FIFO queues can only have a maximum of 20K in-flight messages at any given time. So, using one queue you can only reach concurrency of 20K jobs. For us that was more than enough, but if you need more it’s also possible to have more queues and alternate between them.

Besides an upper limit, there’s also a practical lower limit. Since we’re relying on message grouping on the FIFO queue, we’re basically predetermining a lane for the message to be processed. FIFO will not “switch” groups of a given message if one of the groups finishes all their messages. Because of that, this solution will not work well for small concurrency numbers.

If you need a low concurrency number, it’s probably better to use a lock acquiring mechanism or a similar pattern. Usually low concurrency numbers also mean that the amount of jobs is meant to be low so there’s less concern about the large number of state transitions that wait for a lock.

It’s important to take into account that we have essentially taken control of the message processing. Since jobs can actually fail for various reasons, we will want to do one of the following:

Call “ChangeVisibilityTimeout” on the message so that it returns immediately to the queue.
Delete the message and manually re-submit it or move it to our own dead-letter queue.

If we fail to do one of these, we will end up blocking all of the messages in a certain group for no real reason. Remember, we use these groups for concurrency and not because the jobs actually depend on one another.

Finishing with one small improvement

One way to expand this solution is to keep in mind that we are not really bound to a fixed concurrency number. Some of our jobs might need to be limited to 50 concurrent runs, others may have 1500 concurrent runs. This can easily be achieved with the same code by changing the message group ID to a {type}-{number}. For example, we can have these two ranges a-[1–50] and b-[1–1500], which will each apply a different concurrency limit using the same pipeline.
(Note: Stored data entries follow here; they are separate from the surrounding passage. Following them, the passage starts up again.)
/-- Settles O35: in range both have the one cause `addrCause`, and both make the same write. -/
theorem setCellColorIsRegWrite : Obligations.SetCellColorIsRegWrite := by
  intro s x y attr hx hy
  have hcauses : causesOf s.cfg (.setCellColor x y attr) =
      causesOf s.cfg (.regWrite (cellAddr s.cfg x y) attr) :=
    congrArg (· ++ addrCause s.cfg (cellAddr s.cfg x y)) (cellCause_inRange ⟨hx, hy⟩)
  rw [exec_eq_checked, exec_eq_checked, hcauses]
  rfl

end Sys2Proof.Machine
end

section
/-! The reference caller: the driver's update, the loop, and one draw of an iteration (R117 to R120). -/
namespace Sys2Proof.Machine

/-- With an iteration in progress, a step makes the next draw after the external agent's turn (R119). -/
theorem step_of_drawing {s : State} {i : Nat} (hd : s.drawing = some i) :
    step s = driverDraw i s.externalTurn := by
  simp [step_def, requesterStep, hd]

/-- The row of the update is the remainder modulo 24 itself (R118). -/
theorem toNat_nextRow (y : Coord) : (nextRow y).toNat = (y.toNat + 1) % 24 :=
  Nat.mod_eq_of_lt (by omega)

/-- The update checks the row of the first entity, and moves it (R118). -/
theorem driverUpdate_cons {s : State} {e : Entity} {es : List Entity} (he : s.ents = e :: es) :
    driverUpdate s = checked (entityCause e.y)
      (fun t => .next { t with ents := { e with y := nextRow e.y } :: es, drawing := some 0 }) s := by
  rw [driverUpdate, he]

/-- No row in range is a cause (R118). -/
theorem entityCause_inRange {y : Coord} (hy : y.toNat < 24) : entityCause y = [] := if_pos hy

/-- A first entity in range is moved, and its draw comes next (R118, R119). -/
theorem driverUpdate_inRange {s : State} {e : Entity} {es : List Entity} (he : s.ents = e :: es)
    (hy : e.y.toNat < 24) :
    driverUpdate s = .next { s with ents := { e with y := nextRow e.y } :: es, drawing := some 0 } := by
  rw [driverUpdate_cons he, entityCause_inRange hy]
  rfl

/-- Settles O42: below row 24 there is no cause; from row 24 on, `V_ENTITY` is the one cause. -/
theorem driverUpdateMovesFirstEntity : Obligations.DriverUpdateMovesFirstEntity := by
  intro s e es hd hr he
  rw [step_of_item hd hr, issue]
  refine ⟨fun hy => ⟨nextRow e.y, toNat_nextRow e.y, driverUpdate_inRange he hy⟩, fun hy => ?_⟩
  refine ⟨addMarks s.viol (entityCause e.y), ?_, fun v => ?_⟩
  · rw [driverUpdate_cons (s := s.externalTurn) he]
    exact checked_refuse _ s.externalTurn (mem_entityCause.2 ⟨hy, rfl⟩) rfl
  · simp [mem_addMarks, mem_entityCause, hy]

/-- Settles O43: the loop's item is issued as the assignment to `pc`. -/
theorem loopReturns : Obligations.LoopReturns := fun _ _ hd hr => step_of_item hd hr

/-- A requester's step keeps the entities in range: only the update moves one, to a row below 24 (R118). -/
theorem requesterStep_keeps_grid {s t : State} (h : requesterStep s = .next t)
    (hs : ∀ e ∈ s.ents, e.x.toNat ≤ 31 ∧ e.y.toNat ≤ 23) : ∀ e ∈ t.ents, e.x.toNat ≤ 31 ∧ e.y.toNat ≤ 23 := by
  obtain rfl | ⟨target, rfl⟩ | ⟨e, es, he, -, rfl⟩ | ⟨i, u, hu, pc, drawing, names, rfl, -⟩ :=
    requesterStep_cases h
  · exact hs
  · exact hs
  · rw [he, List.forall_mem_cons] at hs
    obtain ⟨⟨hx, -⟩, hes⟩ := hs
    have hrow : (nextRow e.y).toNat ≤ 23 := by
      rw [toNat_nextRow]
      omega
    exact List.forall_mem_cons.2 ⟨⟨hx, hrow⟩, hes⟩
  · exact (exec_sameRest hu).ents ▸ hs

/-- Settles O45: the external agent's turn touches no entity, and the requester's step keeps the grid. -/
theorem entitiesStayOnTheGrid : Obligations.EntitiesStayOnTheGrid :=
  fun s _ h hs => requesterStep_keeps_grid (s := s.externalTurn) h hs

/-- After the draw of an entity that is not the last, the next one is drawn (R119). -/
theorem afterDraw_of_lt {i : Nat} {s : State} (h : i + 1 < s.ents.length) :
    afterDraw i s = { s with drawing := some (i + 1) } := if_pos h

/-- After the draw of the last entity the iteration is over (R119). -/
theorem afterDraw_of_eq {i : Nat} {s : State} (h : i + 1 = s.ents.length) :
    afterDraw i s = { s with drawing := none, pc := s.pc + 1 } := if_neg (by omega)

/-- A completed SET_CELL_COLOR of the entity's registers is its draw, and the iteration moves on (R117, R119). -/
theorem driverDraw_of_exec {s u : State} {i : Nat} {e : Entity} (he : s.ents[i]? = some e)
    (hu : exec (.setCellColor e.x e.y e.attr) s = .next u) : driverDraw i s = .next (afterDraw i u) := by
  simp only [driverDraw, drawEntity, he, hu, andThen]

/-- Settles O56: the draw completes with its one write, and `afterDraw` moves on. -/
theorem driverDrawRepaintsNextEntity : Obligations.DriverDrawRepaintsNextEntity := by
  intro s i e hd he ha
  have hu := exec_setCellColor_valid (s := s.externalTurn) e.attr ha
  have hstep := (step_of_drawing hd).trans (driverDraw_of_exec (s := s.externalTurn) he hu)
  refine ⟨_, hu, rfl, rfl, fun hi => ?_, fun hi => ?_⟩
  · rw [hstep, afterDraw_of_lt (by exact hi)]
  · rw [hstep, afterDraw_of_eq (by exact hi)]
    rfl

end Sys2Proof.Machine
end

section
/-! One whole DRIVER_ITERATION (R119): its accesses are the draws of the entities, in creation order. -/
namespace Sys2Proof.Machine

/-- The accesses from `s` to `t` are the draws of `ds`, in order; with an idle agent these are the only events. -/
structure Draws (s t : State) (ds : List Entity) : Prop where
  cfg : t.cfg = s.cfg
  program : t.program = s.program
  sites : blockSites t.trace = blockSites s.trace ++ ds.map fun d => .writes (cellAddr s.cfg d.x d.y) d.attr
  idle : s.agent = .scripted [] → t.agent = .scripted [] ∧
    t.trace = s.trace ++ ds.map fun d => .wr (cellAddr s.cfg d.x d.y) d.attr

theorem Draws.trans {s t u : State} {ds es : List Entity} (h : Draws s t ds) (g : Draws t u es) :
    Draws s u (ds ++ es) where
  cfg := g.cfg.trans h.cfg
  program := g.program.trans h.program
  sites := by rw [g.sites, h.sites, h.cfg, List.map_append, List.append_assoc]
  idle hs := by
    obtain ⟨ht, htrace⟩ := h.idle hs
    obtain ⟨hu, hutrace⟩ := g.idle ht
    exact ⟨hu, by rw [hutrace, htrace, h.cfg, List.map_append, List.append_assoc]⟩

/-- The external agent's turn draws nothing (R44). -/
theorem externalTurn_draws_nothing (s : State) : Draws s s.externalTurn [] where
  cfg := rfl
  program := rfl
  sites := by rw [blockSites_externalTurn, List.map_nil, List.append_nil]
  idle h := by rw [externalTurn_idle h]; exact ⟨h, (List.append_nil _).symm⟩

/-- A completed SET_CELL_COLOR of an entity's registers is the draw of that entity (R117). -/
theorem exec_draws {s t : State} {e : Entity} (h : exec (.setCellColor e.x e.y e.attr) s = .next t) :
    Draws s t [e] := by
  have hrest := exec_sameRest h
  obtain ⟨-, -, htrace, -⟩ := exec_writes h rfl
  exact ⟨hrest.cfg, hrest.program, blockSites_of_exec h, fun hs => ⟨hrest.agent.trans hs, htrace⟩⟩

/-- One step of an iteration draws the next entity and goes on, or ends the iteration (R119). -/
theorem step_draws {s : State} {i : Nat} {e : Entity} (hd : s.drawing = some i) (he : s.ents[i]? = some e)
    (ha : validAddr s.cfg (cellAddr s.cfg e.x e.y) = true) :
    ∃ t, step s = .next t ∧ Draws s t [e] ∧ t.ents = s.ents ∧
      (i + 1 < s.ents.length → t.drawing = some (i + 1) ∧ t.pc = s.pc) ∧
      (i + 1 = s.ents.length → t.drawing = none ∧ t.pc = s.pc + 1) := by
  obtain ⟨u, hu, hents, -, hmore, hlast⟩ := driverDrawRepaintsNextEntity s i e hd he ha
  obtain ⟨hcfg, hprogram, hsites, hidle⟩ := (externalTurn_draws_nothing s).trans (exec_draws hu)
  have hi : i + 1 ≤ s.ents.length := (List.getElem?_eq_some_iff.1 he).1
  obtain hi | hi := Nat.lt_or_eq_of_le hi
  · exact ⟨_, hmore hi, ⟨hcfg, hprogram, hsites, hidle⟩, hents, fun _ => ⟨rfl, (exec_sameRest hu).pc⟩, by omega⟩
  · exact ⟨_, hlast hi, ⟨hcfg, hprogram, hsites, hidle⟩, hents, by omega, fun _ => ⟨rfl, rfl⟩⟩

/-- The draws an iteration has left, by induction on the entities after the next one (R119). -/
theorem steps_draw_rest {s : State} {done rest : List Entity} {e : Entity} (hd : s.drawing = some done.length)
    (hents : s.ents = done ++ e :: rest)
    (hvalid : ∀ d ∈ e :: rest, validAddr s.cfg (cellAddr s.cfg d.x d.y) = true) :
    ∃ t, steps (e :: rest).length s = .next t ∧ Draws s t (e :: rest) ∧ t.ents = s.ents ∧ t.pc = s.pc + 1 ∧
      t.drawing = none := by
  induction rest generalizing s done e with
  | nil =>
    obtain ⟨t, ht, hdraws, htents, -, hlast⟩ :=
      step_draws hd (by simp [hents]) (hvalid e List.mem_cons_self)
    obtain ⟨htd, htpc⟩ := hlast (by simp [hents])
    exact ⟨t, steps_succ ht, hdraws, htents, htpc, htd⟩
  | cons d rest ih =>
    obtain ⟨u, hu, hdraws, huents, hmore, -⟩ :=
      step_draws hd (by simp [hents]) (hvalid e List.mem_cons_self)
    obtain ⟨hud, hupc⟩ := hmore (by simp [hents])
    obtain ⟨t, ht, hrest, htents, htpc, htd⟩ := ih (s := u) (done := done ++ [e]) (e := d)
      (by simpa using hud) (by simp [huents, hents])
      (hdraws.cfg ▸ fun c hc => hvalid c (List.mem_cons_of_mem e hc))
    exact ⟨t, (steps_succ hu).trans ht, hdraws.trans hrest, htents.trans huents, by rw [htpc, hupc], htd⟩
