/-- 41_decode_steps.md R116: with the invariant, every step keeps that each symbol costs at least one bit: after any
run the sink has accepted at most as many symbols as bits were taken. -/
def Obligations.EverySymbolCostsABit : Prop :=
  ∀ s t : State, BlockInv s → SymbolsPaid s → step s = .next t → SymbolsPaid t

/-- 41_decode_steps.md R116: with a finite stream and a sink that accepts every offer, an active session of `n` more
bits ends in DONE or ERROR (or in the model fault) within `3 n + 3` decoder steps. It speaks of a source that never
stalls, a sink that never holds and no host move; the samples are given as the model holds them (logs 2, 3). -/
def Obligations.FiniteStreamEndsSession : Prop :=
  ∀ (s : State) (bits : List Bool), BlockInv s → s.active = true → s.turns = [] →
    s.beats = bits.map bitBeat ++ [eofBeat] → s.ready = List.replicate (bits.length + 1) true →
    ∃ n, n ≤ 3 * bits.length + 3 ∧
      ((∃ t : State, Host.Core.run core n s = Host.Outcome.next t ∧ Ended t)
        ∨ Host.Core.run core n s = Host.Outcome.fault Fault.uninitNode)

/-- 41_decode_steps.md R118: the decoding law, with the number of steps of 70_reset_and_hazards.md R169 and the bits after
the end of stream of R114. `message` pairs each data symbol with its code string. It speaks of a source that never
stalls, a sink that is always ready and no host move. THE MODEL'S CHOICE (logs 2, 3): no move listed is the decoder's
turn, and an acceptance uses up one sink sample (`t.ready = more`). -/
def Obligations.DecodingLaw : Prop :=
  ∀ (s : State) (l r : CodeTree) (message : List (List Bool × SymId)) (eosCode : List Bool) (rest : List BeatPins)
    (more : List Bool),
    s.rst = false → s.turns = [] → s.state = .atRoot → s.cur = s.root → s.bitcnt = 0#32 → s.symcnt = 0#32 →
    Holds s s.root (.node l r) →
    (∀ m ∈ message, IsCode (.node l r) m.1 m.2 ∧ m.2.toNat < s.eos.toNat) →
    IsCode (.node l r) eosCode s.eos →
    s.beats = (message.flatMap Prod.fst ++ eosCode).map bitBeat ++ rest →
    s.ready = List.replicate message.length true ++ more →
    ∃ t : State,
      Host.Core.run core ((message.flatMap Prod.fst).length + 2 * message.length + eosCode.length + 1) s
        = Host.Outcome.next t
      ∧ t.state = .done ∧ t.err = s.err
      ∧ t.out = s.out ++ message.map Prod.snd
      ∧ t.symcnt = BitVec.ofNat 32 message.length
      ∧ t.bitcnt = BitVec.ofNat 32 ((message.flatMap Prod.fst).length + eosCode.length)
      ∧ t.beats = rest ∧ t.ready = more
      ∧ (∃ w, t.nodeRead t.cur = some w ∧ kindOf w = .leaf ∧ symOf w = s.eos)
      ∧ t.root = s.root ∧ t.eos = s.eos ∧ t.nodes = s.nodes

/-- 41_decode_steps.md R121: two node images of one tree decode every stream the same way, for any number of steps,
whatever index each entry sits at. It speaks of the decoder's moves alone (log 2). -/
def Obligations.LayoutDoesNotMatter : Prop :=
  ∀ (n : Nat) (s s' t : State), SameTree s s' → s.turns = [] → Host.Core.run core n s = Host.Outcome.next t →
    ∃ t' : State, Host.Core.run core n s' = Host.Outcome.next t' ∧ SameTree t t'
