-- ==== Sys2Proof/Tests/Slice0.lean ====
section
/-! SUPPORT. Tests of single steps and single words, their expected results from the spec's vectors (95_test_vectors.md,
named H, K, DS and S as there) and tables, and for every obligation with hypotheses a witness that meets them. -/

namespace Sys2Proof.Tests

open Sys2Proof.Machine Sys2Proof.Safety

/-! Helpers. -/

/-- The answer is a next state with the property. -/
def answers (r : Result) (p : State → Bool) : Bool :=
  match r with
  | .next t => p t
  | .fault _ => false
  | .refused _ => false

/-- The answer is the model fault. -/
def faults (r : Result) : Bool :=
  match r with
  | .next _ => false
  | .fault f => f = .uninitNode
  | .refused _ => false

theorem exists_of_answers {r : Result} {p : State → Bool} (h : answers r p = true) : ∃ t, r = .next t ∧ p t = true := by
  cases r with
  | next t => exact ⟨t, rfl, h⟩
  | fault f => cases h
  | refused f => cases h

/-- T4 of 95_test_vectors.md section 2. -/
def t4 : Memory :=
  [(0, 0x40000801#32), (1, 0x80000000#32), (2, 0x40001003#32), (3, 0x80000003#32), (4, 0x40001805#32),
   (5, 0x80000001#32), (6, 0x80000004#32)]

/-- T4 loaded, ROOT = 0, EOS = 4. -/
def onT4 (state : SessState) (cur : Index) : State :=
  { State.reset with nodes := t4, eos := 4#9, state := state, cur := cur }

/-- T4 loaded, with beats offered. -/
def fed (state : SessState) (cur : Index) (beats : List BeatPins) : State := { onT4 state cur with beats := beats }

def wr (a : HostAddr) (d : Word) : HostPins := { hsel := true, hwe := true, haddr := a, hwdata := d }

def rd (a : HostAddr) : HostPins := { hsel := true, hwe := false, haddr := a, hwdata := 0#32 }

/-- The next move is that host access. -/
def withAccess (p : HostPins) (s : State) : State := { s with turns := [.host p] }

def stallBeat : BeatPins := { eof := false, valid := false, data := false }

def oneWithEof : BeatPins := { eof := true, valid := true, data := true }

/-! WellFormed refuses. -/

theorem test_illFormed_rdUnmapped_register : WellFormed (.rdUnmapped 0x006#11) = false := by decide

theorem test_illFormed_rdUnmapped_node : WellFormed (.rdUnmapped 0x400#11) = false := by decide

theorem test_illFormed_wrUnmapped_register : WellFormed (.wrUnmapped 0x000#11 1#32) = false := by decide

theorem test_illFormed_cmdReserved : WellFormed (.cmdReserved 0#28 3#4) = false := by decide

theorem test_illFormed_stepBadnode_internal : WellFormed (.stepBadnode .internal stallBeat) = false := by decide

theorem test_illFormed_stepBadnode_leaf : WellFormed (.stepBadnode .leaf stallBeat) = false := by decide

/-! Every constructor's decoding, from a word written out from 30_encoding.md R54 to R60, R63, R67 and
spec/opcode_table.json. -/

theorem test_decode_registerReads :
    decode .bus 0b000000000000 7#32 .isEos = .instr .rdCmd ∧ decode .bus 0b000000000001 7#32 .isEos = .instr .rdStatus
    ∧ decode .bus 0b000000000010 7#32 .isEos = .instr .rdRoot ∧ decode .bus 0b000000000011 7#32 .isEos = .instr .rdEos
    ∧ decode .bus 0b000000000100 7#32 .isEos = .instr .rdCur
    ∧ decode .bus 0b000000000101 7#32 .isEos = .instr .rdBitcnt
    ∧ decode .bus 0b000000000110 7#32 .isEos = .instr .rdSymcnt := by decide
At the center of this pattern are two distinct uses of different mechanisms around Lambda. One is grouping for concurrency, and the other is signaling a failed processing to take control of the message. While grouping does not really break any paradigms, returning the failed processing of a message is actually using an abstraction that perhaps we’re not meant to use.

Usually breaking abstractions is something I’m not in favor of, but this solution is so simple and “basically works” that the pros really outweigh the cons. In a more philosophical sense, the key takeaway is that we actually should be exploiting the resources and tooling and squeeze as many useful use-cases and possible solutions as we can, especially with proven and stable services like SQS.

If you want to experiment with this workflow, we have published a ready-to-use SAM template. Happy hacking.